WORK TO COMPLETE:
Only one stretch of the data is wanted: the line containing "(s1.stopSquare q 0x030A)", the line containing "(t.accReady f.bank.toNat arrays && t.vReady", and every line between them, copied exactly.

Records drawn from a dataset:
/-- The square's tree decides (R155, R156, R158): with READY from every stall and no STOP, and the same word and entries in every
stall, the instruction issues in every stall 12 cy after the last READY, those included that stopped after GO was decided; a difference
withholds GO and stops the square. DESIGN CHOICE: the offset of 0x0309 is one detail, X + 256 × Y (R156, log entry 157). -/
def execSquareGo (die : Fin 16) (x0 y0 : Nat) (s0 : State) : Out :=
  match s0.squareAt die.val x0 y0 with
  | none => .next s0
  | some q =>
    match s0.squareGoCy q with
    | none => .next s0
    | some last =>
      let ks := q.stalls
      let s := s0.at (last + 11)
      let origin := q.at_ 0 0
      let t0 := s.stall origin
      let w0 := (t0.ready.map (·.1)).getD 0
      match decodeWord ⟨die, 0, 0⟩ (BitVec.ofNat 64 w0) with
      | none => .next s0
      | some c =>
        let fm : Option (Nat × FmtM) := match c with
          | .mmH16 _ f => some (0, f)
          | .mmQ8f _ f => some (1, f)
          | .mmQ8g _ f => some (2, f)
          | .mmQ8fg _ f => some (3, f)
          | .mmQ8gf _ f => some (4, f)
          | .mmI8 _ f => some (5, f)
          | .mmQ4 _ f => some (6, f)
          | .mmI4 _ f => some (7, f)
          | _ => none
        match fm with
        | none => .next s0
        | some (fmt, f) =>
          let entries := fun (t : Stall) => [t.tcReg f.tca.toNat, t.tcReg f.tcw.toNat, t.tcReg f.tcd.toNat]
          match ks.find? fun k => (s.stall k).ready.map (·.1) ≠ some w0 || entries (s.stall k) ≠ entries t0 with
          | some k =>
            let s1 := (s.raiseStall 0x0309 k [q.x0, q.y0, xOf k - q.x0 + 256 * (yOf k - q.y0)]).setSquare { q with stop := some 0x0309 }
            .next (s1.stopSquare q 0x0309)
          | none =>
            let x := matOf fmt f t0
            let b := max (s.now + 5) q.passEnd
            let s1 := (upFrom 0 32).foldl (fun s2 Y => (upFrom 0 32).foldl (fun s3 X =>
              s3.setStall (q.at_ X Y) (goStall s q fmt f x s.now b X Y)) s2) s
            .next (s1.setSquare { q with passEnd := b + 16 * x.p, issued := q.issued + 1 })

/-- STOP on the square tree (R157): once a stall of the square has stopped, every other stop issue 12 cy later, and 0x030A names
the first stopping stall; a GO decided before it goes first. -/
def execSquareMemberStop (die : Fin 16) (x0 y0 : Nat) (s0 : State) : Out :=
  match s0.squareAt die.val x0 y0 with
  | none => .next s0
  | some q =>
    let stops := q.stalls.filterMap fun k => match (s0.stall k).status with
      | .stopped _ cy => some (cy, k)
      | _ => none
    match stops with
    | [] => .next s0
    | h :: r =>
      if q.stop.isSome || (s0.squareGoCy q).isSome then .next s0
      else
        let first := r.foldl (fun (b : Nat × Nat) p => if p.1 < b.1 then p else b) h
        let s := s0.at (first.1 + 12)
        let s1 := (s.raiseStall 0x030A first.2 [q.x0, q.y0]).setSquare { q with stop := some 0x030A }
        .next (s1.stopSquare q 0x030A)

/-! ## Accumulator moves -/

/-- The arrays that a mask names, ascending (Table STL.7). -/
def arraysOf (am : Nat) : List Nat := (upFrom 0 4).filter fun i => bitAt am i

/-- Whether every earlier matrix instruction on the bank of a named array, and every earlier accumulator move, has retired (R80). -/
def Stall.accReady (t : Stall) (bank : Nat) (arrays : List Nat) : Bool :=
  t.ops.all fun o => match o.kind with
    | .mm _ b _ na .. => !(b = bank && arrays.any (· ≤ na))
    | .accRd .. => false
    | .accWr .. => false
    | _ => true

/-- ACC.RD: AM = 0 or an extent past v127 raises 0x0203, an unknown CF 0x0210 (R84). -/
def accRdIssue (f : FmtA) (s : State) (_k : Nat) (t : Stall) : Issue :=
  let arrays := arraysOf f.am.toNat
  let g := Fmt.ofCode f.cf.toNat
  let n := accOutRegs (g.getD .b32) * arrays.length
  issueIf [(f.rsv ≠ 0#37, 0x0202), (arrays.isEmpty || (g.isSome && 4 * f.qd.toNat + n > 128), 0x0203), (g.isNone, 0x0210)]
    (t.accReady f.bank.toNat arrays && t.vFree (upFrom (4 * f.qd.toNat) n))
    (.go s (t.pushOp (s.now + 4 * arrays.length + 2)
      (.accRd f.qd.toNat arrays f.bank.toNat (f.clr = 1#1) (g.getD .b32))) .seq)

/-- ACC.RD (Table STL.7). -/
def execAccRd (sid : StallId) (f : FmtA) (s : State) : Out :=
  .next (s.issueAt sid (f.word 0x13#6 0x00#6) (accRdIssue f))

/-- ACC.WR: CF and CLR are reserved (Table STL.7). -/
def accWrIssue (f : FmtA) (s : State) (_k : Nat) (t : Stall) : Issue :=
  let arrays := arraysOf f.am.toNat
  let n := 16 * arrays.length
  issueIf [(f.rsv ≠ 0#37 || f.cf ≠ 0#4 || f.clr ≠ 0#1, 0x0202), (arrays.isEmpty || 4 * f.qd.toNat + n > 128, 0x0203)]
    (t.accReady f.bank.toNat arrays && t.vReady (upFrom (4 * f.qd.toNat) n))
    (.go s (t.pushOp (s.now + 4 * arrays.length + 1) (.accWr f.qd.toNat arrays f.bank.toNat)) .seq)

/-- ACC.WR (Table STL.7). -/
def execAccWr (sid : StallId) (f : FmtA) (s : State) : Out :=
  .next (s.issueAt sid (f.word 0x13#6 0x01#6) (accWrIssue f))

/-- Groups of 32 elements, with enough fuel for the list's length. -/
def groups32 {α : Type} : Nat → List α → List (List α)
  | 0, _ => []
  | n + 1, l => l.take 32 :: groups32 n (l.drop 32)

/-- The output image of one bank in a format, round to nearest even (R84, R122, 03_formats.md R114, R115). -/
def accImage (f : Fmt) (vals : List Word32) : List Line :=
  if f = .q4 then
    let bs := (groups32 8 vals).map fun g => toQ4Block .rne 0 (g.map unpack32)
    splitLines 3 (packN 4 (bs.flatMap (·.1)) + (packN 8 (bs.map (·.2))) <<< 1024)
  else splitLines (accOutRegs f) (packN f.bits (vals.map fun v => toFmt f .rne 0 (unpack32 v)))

OUTPUT BELOW:
        .next (s1.stopSquare q 0x030A)

/-! ## Accumulator moves -/

/-- The arrays that a mask names, ascending (Table STL.7). -/
def arraysOf (am : Nat) : List Nat := (upFrom 0 4).filter fun i => bitAt am i

/-- Whether every earlier matrix instruction on the bank of a named array, and every earlier accumulator move, has retired (R80). -/
def Stall.accReady (t : Stall) (bank : Nat) (arrays : List Nat) : Bool :=
  t.ops.all fun o => match o.kind with
    | .mm _ b _ na .. => !(b = bank && arrays.any (· ≤ na))
    | .accRd .. => false
    | .accWr .. => false
    | _ => true

/-- ACC.RD: AM = 0 or an extent past v127 raises 0x0203, an unknown CF 0x0210 (R84). -/
def accRdIssue (f : FmtA) (s : State) (_k : Nat) (t : Stall) : Issue :=
  let arrays := arraysOf f.am.toNat
  let g := Fmt.ofCode f.cf.toNat
  let n := accOutRegs (g.getD .b32) * arrays.length
  issueIf [(f.rsv ≠ 0#37, 0x0202), (arrays.isEmpty || (g.isSome && 4 * f.qd.toNat + n > 128), 0x0203), (g.isNone, 0x0210)]
    (t.accReady f.bank.toNat arrays && t.vFree (upFrom (4 * f.qd.toNat) n))
    (.go s (t.pushOp (s.now + 4 * arrays.length + 2)
      (.accRd f.qd.toNat arrays f.bank.toNat (f.clr = 1#1) (g.getD .b32))) .seq)

/-- ACC.RD (Table STL.7). -/
def execAccRd (sid : StallId) (f : FmtA) (s : State) : Out :=
  .next (s.issueAt sid (f.word 0x13#6 0x00#6) (accRdIssue f))

/-- ACC.WR: CF and CLR are reserved (Table STL.7). -/
def accWrIssue (f : FmtA) (s : State) (_k : Nat) (t : Stall) : Issue :=
  let arrays := arraysOf f.am.toNat
  let n := 16 * arrays.length
  issueIf [(f.rsv ≠ 0#37 || f.cf ≠ 0#4 || f.clr ≠ 0#1, 0x0202), (arrays.isEmpty || 4 * f.qd.toNat + n > 128, 0x0203)]
    (t.accReady f.bank.toNat arrays && t.vReady (upFrom (4 * f.qd.toNat) n))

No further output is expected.